Like humans, many bacteria need to obtain essential iron from the environment. But unlike humans, these microorganisms have to take the metal in the form that Nature provides it, often as insoluble minerals. Among the least accommodating element is hafnium, a refractory metal that's mined together with zirconium; both are virtually inseparable.

Powdered hafnium is toxic by inhalation and spontaneously explosive, wet or dry. Besides light bulb filaments and electrodes, hafnium does duty as control rods in water-cooled nuclear reactors. A paper in the March 2003 issue of Nature Structural Biology, released online Feb. 24, 2003, introduces hafnium to another gig - helping bacteria dig for ferric iron. Its title: "A novel protein-mineral interface." The paper's co-authors are chemists and cell biologists at the University of Edinburgh in Scotland.

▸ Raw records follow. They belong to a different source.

-- ==== Sys2Proof/WellFormed.lean ====
section
/-! DEFINITION. Which terms of `Instr` stand for an instruction: the conditions that the opcode table
puts on a row beside its bits. -/

namespace Sys2Proof

/-- The eight supported function codes (30_encoding.md rule R61). -/
def supportedCodes : List U8 :=
  [0x01#8, 0x02#8, 0x03#8, 0x04#8, 0x05#8, 0x06#8, 0x0F#8, 0x10#8]

/-- A frame that reaches a dispatch class has at least 5 bytes (42_decoder.md rule R151), so at least
3 after byte 1. -/
def RespFrame.longEnough (f : RespFrame) : Bool := 3 ≤ f.tail.length

/-- The well-formed instructions. `ENCODE.OTHER` has no supported code (rule R80: it is matched only
after the eight `ENCODE` rows), a dispatch class has a frame of at least 5 bytes, and `DEC.UNKNOWN`
has a byte 1 with bit 7 clear that is no supported code (42_decoder.md rule R168). -/
def Instr.wellFormed : Instr → Bool
  | .crcCompute _ => true
  | .crcInit => true
  | .crcUpdate _ => true
  | .crcRead => true
  | .encodeRc _ => true
  | .encodeRdi _ => true
  | .encodeRhr _ => true
  | .encodeRir _ => true
  | .encodeWsc _ => true
  | .encodeWsr _ => true
  | .encodeWmc _ => true
  | .encodeWmr _ => true
  | .encodeOther fc _ => !supportedCodes.contains fc
  | .decode _ _ _ => true
  | .lookup _ => true
  | .reset => true
  | .decException _ f => f.longEnough
  | .decRc f _ => f.longEnough
  | .decRdi f _ => f.longEnough
  | .decRhr f _ => f.longEnough
  | .decRir f _ => f.longEnough
  | .decWsc f => f.longEnough
  | .decWsr f => f.longEnough
  | .decWmc f => f.longEnough
  | .decWmr f => f.longEnough
  | .decUnknown fc f => f.longEnough && !supportedCodes.contains (fc.setWidth 8)

end Sys2Proof
end

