/-- E-8, L1-7. -/
theorem test_encodeWsc :
    got (exec (.encodeWsc ⟨1#8, 0x00AC#16, 1#16, .coils [true]⟩) State.reset) =
      some (.frame [0x01#8, 0x05#8, 0x00#8, 0xAC#8, 0xFF#8, 0x00#8, 0x4C#8, 0x1B#8]) ∧
    got (exec (.encodeWsc ⟨1#8, 0x00AC#16, 2#16, .coils [true, true]⟩) State.reset) =
      some (.invalidRequest .quantity) := by decide +kernel

/-- E-10, E-36. -/
theorem test_encodeWsr :
    got (exec (.encodeWsr ⟨1#8, 0x0001#16, 1#16, .regs [0x0003#16]⟩) State.reset) =
      some (.frame [0x01#8, 0x06#8, 0x00#8, 0x01#8, 0x00#8, 0x03#8, 0x98#8, 0x0B#8]) ∧
    got (exec (.encodeWsr ⟨1#8, 0#16, 1#16, .none⟩) State.reset) =
      some (.invalidRequest .values) := by decide +kernel

/-- E-12, E-32. -/
theorem test_encodeWmc :
    got (exec (.encodeWmc ⟨1#8, 0x0013#16, 10#16,
        .coils [true, false, true, true, false, false, true, true, true, false]⟩) State.reset) =
      some (.frame [0x01#8, 0x0F#8, 0x00#8, 0x13#8, 0x00#8, 0x0A#8, 0x02#8, 0xCD#8, 0x01#8,
        0x72#8, 0xCB#8]) ∧
    got (exec (.encodeWmc ⟨1#8, 0#16, 3#16, .coils [true, true]⟩) State.reset) =
      some (.invalidRequest .values) := by decide +kernel

/-- E-16, E-33. -/
theorem test_encodeWmr :
    got (exec (.encodeWmr ⟨1#8, 0x0001#16, 2#16, .regs [0x000A#16, 0x0102#16]⟩) State.reset) =
      some (.frame [0x01#8, 0x10#8, 0x00#8, 0x01#8, 0x00#8, 0x02#8, 0x04#8, 0x00#8, 0x0A#8,
        0x01#8, 0x02#8, 0x92#8, 0x30#8]) ∧
    got (exec (.encodeWmr ⟨1#8, 0#16, 1#16, .coils [true]⟩) State.reset) =
      some (.invalidRequest .values) := by decide +kernel

/-- E-21. -/
theorem test_encodeOther :
    got (exec (.encodeOther 0x07#8 ⟨0#8, 0#16, 0#16, .none⟩) State.reset) =
      some (.invalidRequest .function) := by decide +kernel

/-! ### The decoder -/

/-- U-3, U-5. -/
theorem test_decode_malformed :
    got (exec (.decode (wire [0x01#8, 0x07#8, 0x41#8, 0xE2#8]) .response none) State.reset) =
      some (.malformedFrame .short) ∧
    got (exec (.decode [.byte 0x01#8, .byte 0x03#8, .bad, .byte 0x00#8, .byte 0x00#8] .response none)
      State.reset) = some (.malformedFrame .badOctet) := by decide +kernel

/-- U-6; rule R9 at and beyond the limit. -/
theorem test_decode_short_wins_and_limit :
    got (exec (.decode [.byte 0x01#8, .bad, .byte 0x03#8] .response none) State.reset) =
      some (.malformedFrame .short) ∧
    (after (exec (.decode (wire [0x01#8, 0x07#8, 0x00#8, 0x22#8, 0x30#8]) .response none)
      (limited 5))).isSome = true ∧
    refusal (exec (.decode [.bad, .bad, .bad, .bad, .bad, .bad] .response none) (limited 5)) =
      some .rxTooLong := by decide +kernel

/-- X-1, X-7. -/
theorem test_decException :
    gotFields (exec (.decException 0x03#7 ⟨0x01#8, [0x02#8, 0xC0#8, 0xF1#8], .response⟩)
      State.reset) = some (0x03#8, true, none, .exception 0x02#8 .illegalDataAddress) ∧
    gotFields (exec (.decException 0x7F#7 ⟨0x01#8, [0x0C#8, 0x61#8, 0xF5#8], .response⟩)
      State.reset) = some (0x7F#8, true, none, .exception 0x0C#8 .unknownException) := by decide +kernel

Hafnium has some properties similar to iron. Its crystal structure reveals that the hafnium ions are organized in a cluster "bridged" by oxygen atoms. The paper reports that these clusters readily bind the gonorrhea pathogen, Neisseria gonorrhoeae. "This first high-resolution structure of a protein-mineral interface," the article concludes, "suggests a novel metal-uptake mechanism and provides a model for protein-mediated mineralization-dissimilation, which plays a critical role in geochemical processes."